To support this highly doubtful claim, she quotes a document called Intergovernmental Panel on Climate Change, Sixth Assessment Report, The Physical Science Basis: Headline Statements 1 (2021).
Please note the vagueness and irrelevance of the statement. Whether the miniscule degree of human-caused warming, if any, justifies regulating carbon emissions from powerhouses is a political issue, and an issue not before the court. The issue is who has the authority to regulate: Congress, or the Bureaucracy?
Kagan goes on to say,
If the current rate of emissions continues, children born this year could live to see parts of the Eastern seaboard swallowed by the ocean. See Brief for Climate Scientists as Amici Curiae 6.
Rising waters, scorching heat, and other severe weather conditions could force “mass migration events[,] political crises, civil unrest,” and “even state failure.” Dept. of Defense, Climate Risk Analysis 8 (2021).
And by the end of this century, climate change could be the cause of “4.6 million excess yearly deaths.” See R. Bressler, The Mortality Cost of Carbon, 12 Nature Communications 4467, p. 5 (2021).
Please note none of the quoted words actually say what the surrounding text, which is Kagan’s, purports.
More to the point, please note these words come not from any a law, statute, opinion or even law review article. They are offered as a finding of fact over a point not in evidence in this case. Whether any quote here here comes from respectable scientific authority as opposed to a thinly-disguised lobbyist group, I leave as an exercise for the reader.
Next, her complaint is that the Supreme Court should not rule on the issue at all, on the grounds that since the Biden Administration may be issuing new rules in the future, meaning the issue is moot hence trivial.
She goes on to say that Congress intended the EPA to have authority under the Clean Air Act to alter any aspect of the energy industry allegedly having any remote effect on so-called greenhouse gas emissions.
Noting that the “stakes here are high,” Kagan lamented that Thursday’s ruling “prevents congressionally authorized agency action to curb power plants’ carbon dioxide emissions. The Court appoints itself — instead of Congress or the expert agency — the decision-maker on climate policy. I cannot think of many things more frightening.”

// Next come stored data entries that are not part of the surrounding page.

-- ==== Sys2Proof/Machine/Run.lean ====
section
/-! DEFINITION. One instruction from its fetch to its effect (00_scope.md R12, steps 3 to 5), and the device interrupts
(60_exceptions.md R310 to R315, R330). -/

namespace Sys2Proof.Machine

/-! ### Fetch, decode, execute -/

/-- Fetch and decode at pc: the second word is fetched only where the first begins a two-word instruction
(00_scope.md R12, 30_encoding.md R92). -/
def State.fetch (s : State) : Access Decoded :=
  match s.readWord s.pc with
  | .error e => .error e
  | .ok w1 =>
    if hasSecondWord w1 then
      match s.readWord (s.pc + 2) with
      | .error e => .error e
      | .ok w2 => .ok (decode w1 w2)
    else .ok (decode w1 0)

/-- The word at pc, for the name of a refusal. -/
def State.firstWord (s : State) : Word := s.wordAt s.pc

/-- The instruction at pc: its meaning; an undefined instruction raises (30_encoding.md R103), a reserved field value is
refused (R104), A6h and AEh follow their parameter (R105). -/
def State.runInstruction (s : State) : Result :=
  match s.fetch with
  | .error e => s.conclude s.npcOne (.error e)
  | .ok (.instr i) => exec i s
  | .ok .undefined => s.raise .undefinedInstruction s.npcOne
  | .ok .reserved => .refused (.reservedField s.firstWord)
  | .ok (.indirect w1) => s.openByte w1

/-! ### Device interrupts -/

/-- The number of device interrupt sources (60_exceptions.md R310). -/
def sources : Nat := 10

/-- Whether the enable bits of source n have been written 1 (60_exceptions.md R311, R312, R351 to R354): the timers need
I (bit 15) and S (bit 0) of their control word, the serial devices T (bit 7) or R (bit 6), microSD INT_ENA (bit 7). PIO has
no enable bit whose use is described; a nonzero PIO-Mask or PIO-Xor enables it: DEDUCED (log 15). DESIGN CHOICE (log 46):
the bits are those the registers hold now, so a source whose bit is rewritten to 0 makes no new request; the rules say only
"has been written". -/
def State.irqEnabled (s : State) (n : Nat) : Bool :=
  match n with
  | 0 => decide (s.pioMask ≠ 0) || decide (s.pioXor ≠ 0)
  | 1 => s.usdCtrl.getLsbD 7
  | 2 => s.tecCtrl.getLsbD 7
  | 3 => s.tecCtrl.getLsbD 6
  | 4 => s.ft232rlCtrl.getLsbD 7
  | 5 => s.ft232rlCtrl.getLsbD 6
  | 6 => s.rn4020Ctrl.getLsbD 7
  | 7 => s.rn4020Ctrl.getLsbD 6
  | 8 => s.timer1Ctrl.getLsbD 15 && s.timer1Ctrl.getLsbD 0
  | 9 => s.timer0Ctrl.getLsbD 15 && s.timer0Ctrl.getLsbD 0
  | _ => false

/-- `pending[n]` as a bit of the field. -/
def pendingBit (n : Nat) : BitVec 10 := BitVec.ofNat 10 (2 ^ n)

/-- An enabled source may request at any step boundary (60_exceptions.md R312): a free bit says whether it does. -/
def State.arrive (s : State) (n : Nat) : State :=
  if s.irqEnabled n then
    { s with pending := s.pending ||| (if Config.freeBit s.draws then pendingBit n else 0), draws := s.draws + 1 }
  else s

/-- The state at a step boundary, after the enabled sources have made their requests. -/
def State.atBoundary (s : State) : State := (List.range sources).foldl State.arrive s

/-- The sources that are requesting. -/
def State.requesting (s : State) : List Nat := (List.range sources).filter fun n => s.pending.getLsbD n

/-- Which requesting source is taken: the first in IRQ_PRIORITY; by default any one of them, by a free word
(60_exceptions.md R315). -/
def State.pickInterrupt (s : State) (choice : Word) : Nat :=
  match s.params.irqOrder.find? (fun n => decide (n ∈ s.requesting)) with
  | some n => n
  | none => s.requesting.getD (choice.toNat % s.requesting.length) 0

/-- Whether an interrupt is taken at the step boundary, and which: only with E = 1 and a request (60_exceptions.md R330);
it is taken "at this or at some later step boundary" (00_scope.md R12), so a free bit says whether it is taken now. -/
def State.chooseInterrupt (s : State) : Option Nat × State :=
  if s.flag.e && decide (s.pending ≠ 0) then
    if Config.freeBit s.draws then
      (some (s.pickInterrupt (Config.freeWord (s.draws + 1))), { s with draws := s.draws + 2 })
    else (none, { s with draws := s.draws + 1 })
  else (none, s)

/-- Taking device interrupt n (60_exceptions.md R330): the request is cleared and the trap entered with the pc of the
instruction that has not been started. -/
def State.takeInterrupt (s : State) (n : Nat) : Result :=
  ({ s with pending := s.pending &&& ~~~ pendingBit n } : State).trapEntry n s.pc

/-! ### Placing an instruction where the next step fetches it -/

/-- The byte placed where a read of the address finds it: in the IPL ROM where that covers the address, else in RAM. -/
def State.placeByte (s : State) (a : Word) (v : Byte) : State :=
  if s.iplCovers a then { s with rom := Memory.put s.rom a.toNat v } else s.storeByte a v

/-- The word placed, big-endian, at the address a fetch from `a` uses (20_memory.md R52). -/
def State.placeWord (s : State) (a w : Word) : State :=
  let b := if s.params.misaligned = .ignoreBit0 then a &&& 0xFFFE else a
  (s.placeByte b (highByte w)).placeByte (b + 1) (lowByte w)

end Sys2Proof.Machine
end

So the stakes are too high for the judicial branch to rule on whether the power-grab by the EPA (as that bureaucracy absurdly decrees carbon dioxide to be a pollutant) is lawful, but also too trivial to concern the judicial branch.
Moreover, the dissent claims “First, Members of Congress often don’t know enough— and know they don’t know enough—to regulate sensibly on an issue.”
By that logic, how does the Supreme Court know enough to know that the Congress intended its explicit laws and regulations passed by a due process of law actually to be overruled by a nonpolitical unaccountable bureaucratic process?
The dissent is foolish because the Justice is unwilling to see the distinction between when it may wise or useful or expedient to do, and what it is lawful to do. The core axiom on which the idea of limited government, of federalism, of enumerated powers, of constitutional government, and indeed any and all systems of ordered liberty rests on the distinction between the expedient and the legal.
It is impossible that a schoolboy with one semester of Civics 101 not grasp this distinction, much less a first year law student, and scandalous that a Supreme Court Justice pretend not to.
This is a landmark case, as it creates a precedent for curtailing the authority of federal bureaucracies who hitherto have arrogated to themselves legislative authority to expand their powers without limit, without need of congressional authority. This is one of the main points which made Neil Gorsuch and Brett Kavanaugh—two of the nation’s leading judicial minds on administrative law —so welcome as candidates when nominated.
The ruling may hamper President Joe Biden’s plan to fight climate change and could limit the authority of federal agencies across the executive branch.
Pray that the High Court continue in this vein. We may see a return to Constitutional government, if not in our lifetime, in those of our grandchildren.